Mantas Mazeika comments on Utility Engineering: Analyzing and Controlling Emergent Value Systems in AIs

Mantas Mazeika Mar 2, 2025, 6:55 AM
3 points
0
Hey, thanks for the reply.
True. It’s also a standard criticism of those studies that answers to those questions measure what a person would say in response to being asked those questions (or what they’d do within the context of whatever behavioral experiment has been set up), but not necessarily what they’d do in real life when there are many more contextual factors
The same way that people act differently on the internet from in-person, I agree that LLMs might behave differently if they think there are real consequences to their choices. However, I don’t think this means that their values over hypothetical states of the world is less valuable to study. In many horrible episodes of human history, decisions with real consequences were made at a distance without directly engaging with what was happening. If someone says “I hate people from country X”, I think most people would find that worrisome enough, without needing evidence that the person would actually physically harm someone from country X if given the opportunity.
Likewise, these questions might answer what an LLM with the default persona and system prompt might answer when prompted with only these questions, but don’t necessarily tell us what it’d do when prompted to adopt a different persona, when its context window had been filled with a lot of other information, etc..
We ran some experiments on this in the appendix. Prompting it with different personas does change the values (as expected). But within its default persona, we find the values are quite stable to different way of phrasing the comparisons. We also ran a “value drift” experiment where we checked the utilities of a model at various points along long-context SWE-bench logs. We found that the utilities are very stable across the logs.

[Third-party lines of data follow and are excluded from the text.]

/-- The slot that runs (true: B) and whether it is the fallback; none where no image verifies. BOOT_SEL 0b10 boots the one image that the
controller wrote through the host port, 0b11 considers slot B only (R44). DESIGN CHOICE (log 15). -/
def Dev.pickImage (d : Dev) (a b : Image) : Option (Bool × Bool) :=
  let floor := d.obj 0x1040 6 0
  let bFirst := decide (a.version < b.version)
  let ok := fun (isB : Bool) => if isB then b.verifies floor else a.verifies floor
  if d.rd F.GCTL_BOOT_STATUS_BOOT_SEL = 2 then (if ok false then some (false, false) else none)
  else if d.rd F.GCTL_BOOT_STATUS_BOOT_SEL = 3 then (if ok true then some (true, false) else none)
  else if ok bFirst then some (bFirst, false)
  else if ok !bFirst then some (!bFirst, true)
  else none

/-! ### Memory layout (R25 to R28) -/

/-- The default library and recorder sizes for a fitted memory, in MiB (R28). -/
def defaultParts (fitted : Nat) : Nat × Nat :=
  if fitted ≤ 2048 then (512, 256) else if fitted ≤ 4096 then (2048, 768) else (4096, 2048)

/-- Sizes lowered until the reserve is 256 MiB: the recorder first, then the library, in steps of 64 MiB (R28). -/
def fitParts (fitted library recorder : Nat) : Nat × Nat :=
  let room := fitted - 1280
  let excess := library + recorder - room
  let cutR := min recorder (ceilDiv excess 64 * 64)
  let cutL := min library (ceilDiv (library + (recorder - cutR) - room) 64 * 64)
  (library - cutL, recorder - cutR)

/-- A layout point (R27, R241): the matrix rate and the partition sizes come into force. A new library size reloads the library; a new
recorder size discards the ring and its marks. DESIGN CHOICE (log 18, 162). -/
def Dev.layOut (d : Dev) : Dev :=
  let d := d.wr F.MTX_RATE_RATE_NOW (d.rd F.MTX_RATE_RATE_NEXT)
  if !d.boot.dram then d
  else
    let dflt := defaultParts d.boot.fitted
    let want := (d.obj 0x1020 1 0 dflt.1, d.obj 0x1020 2 0 dflt.2)
    let got := fitParts d.boot.fitted want.1 want.2
    let d := if got = want then d
      else ((d.setObj 0x1020 1 0 got.1).setObj 0x1020 2 0 got.2).objEvent 0 noUnit 0x1020 1 0
    let newLib := got.1 ≠ d.boot.library
    let newRec := got.2 ≠ d.boot.recorder
    let d := { d with boot := { d.boot with library := got.1, recorder := got.2 } }
    let d := if newLib then
        let d := d.setLib { d.lib with msgs := d.lib.msgs.map (fun r => (r.1, { r.2 with dram := none })) }
        let d := d.libRoom
        d.setLib { d.lib with order := d.libOrder }
      else d
    if newRec then (d.setLib { d.lib with recd := {} }).spoilMarks (fun _ => true) else d

/-! ### The restore of the configuration (R48) -/

/-- A restored register field: in force at once, and buffered where the field is. DESIGN CHOICE (log 16). -/
def Dev.restoreField (d : Dev) (r : Nat × Nat) : Dev :=
  match fieldOf r.1 with
  | some f => if f.acc = .b then d.wrBoth f r.2 else d.wr f r.2
  | none => d

/-- A restored value that no register holds: an Almanac row (R151), the run number, a self-test result, or an object's. DESIGN CHOICE (log 16). -/
def Dev.restoreObject (d : Dev) (key v : Nat) : Dev :=
  let i := objIndex key
  let row := key / 64 % 4194304
  if i = 0x3000 then d.almRestore row (toLE 128 v) (v / 2 ^ 1024 % 2 ^ 32)
  else if i = 0x2400 then d.wr F.TIM_STATUS_UTC_OFFSET v
  else if i = 0x2401 then
    let l := Leap.unpack v
    let d := { d with tim := { d.tim with leap := some l } }
    ((d.wr F.TIM_STATUS_LEAP_ARMED 1).wrBit F.TIM_STATUS_LEAP_DIR (l.new < l.old)).wrBit F.TIM_LEAP_CFG_SOURCE l.byPtp
  else if i = 0x7011 then d.setSup { d.sup with run := v }
  else if i = 0x7020 then d.setSup { d.sup with results := d.sup.results.put row (TestResult.unpack v) }
  else { d with odp := { d.odp with objs := d.odp.objs.put key v } }

/-- What restored settings bring before any service starts: outputs that wait for their start, slots that qualify, the offset in
manual operation, paths that are watched. -/
def Dev.restoreStarts (old d : Dev) : Dev :=
  let d := Dev.refStarts old (Dev.clkStarts old d)
  let d := if d.on F.TIM_UTC_CFG_SRC then d.wr F.TIM_STATUS_UTC_OFFSET (unsgn 16 (d.rdS F.TIM_UTC_CFG_MANUAL_OFFSET)) else d
  (List.range 1536).foldl (fun d z =>
    if d.pathOn z then (d.setPath z { watching := true }).wr (F.SUP_PATH_STATUS_STATE.un z) 1 else d) d

/-- The store's records, each but the failed ones; the index of a failed record is posted. -/
def Dev.restoreStore (d : Dev) : Dev :=
  match d.odp.store with
  | none => d
  | some st =>
    if !st.headerOk then d
    else
      let bad := st.records.filter (·.bad)
      let good := st.records.filter (fun r => !r.bad)
      let d := bad.foldl (fun d r => (d.flag F.GCTL_IRQ_STATUS_CONFIG_DEFAULTED).objEvent 0 noUnit r.object 0 0) d
      let old := d
      let d := good.foldl (fun d r => r.vals.foldl (fun d v =>
        if v.1 % 2 = 0 then d.restoreField (v.1 / 2, v.2) else d.restoreObject (v.1 / 2) v.2) d) d
      Dev.restoreStarts old d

Some models like Claude 3.6 are a bit infamous for very quickly flipping all of their views into agreement with what it thinks the user’s views are, for instance.
This is a good point, which I hadn’t considered before. I think it’s definitely possible for models to adjust their values in-context. It would be interesting to see if sycophancy creates new, coherent values, and if so whether these values have an instrumental structure or are internalized as intrinsic values.
- Kaj_Sotala Mar 2, 2025, 7:39 AM
  2 points
  0
  Parent
  However, I don’t think this means that their values over hypothetical states of the world is less valuable to study.
  Yeah, I don’t mean that this wouldn’t be interesting or valuable to study—sorry for sounding like I did. My meaning was something more in line with Olli’s comment, that this is interesting but that the generalization from the results to “GPT-4o is willing to trade off” etc. sounds too strong to me.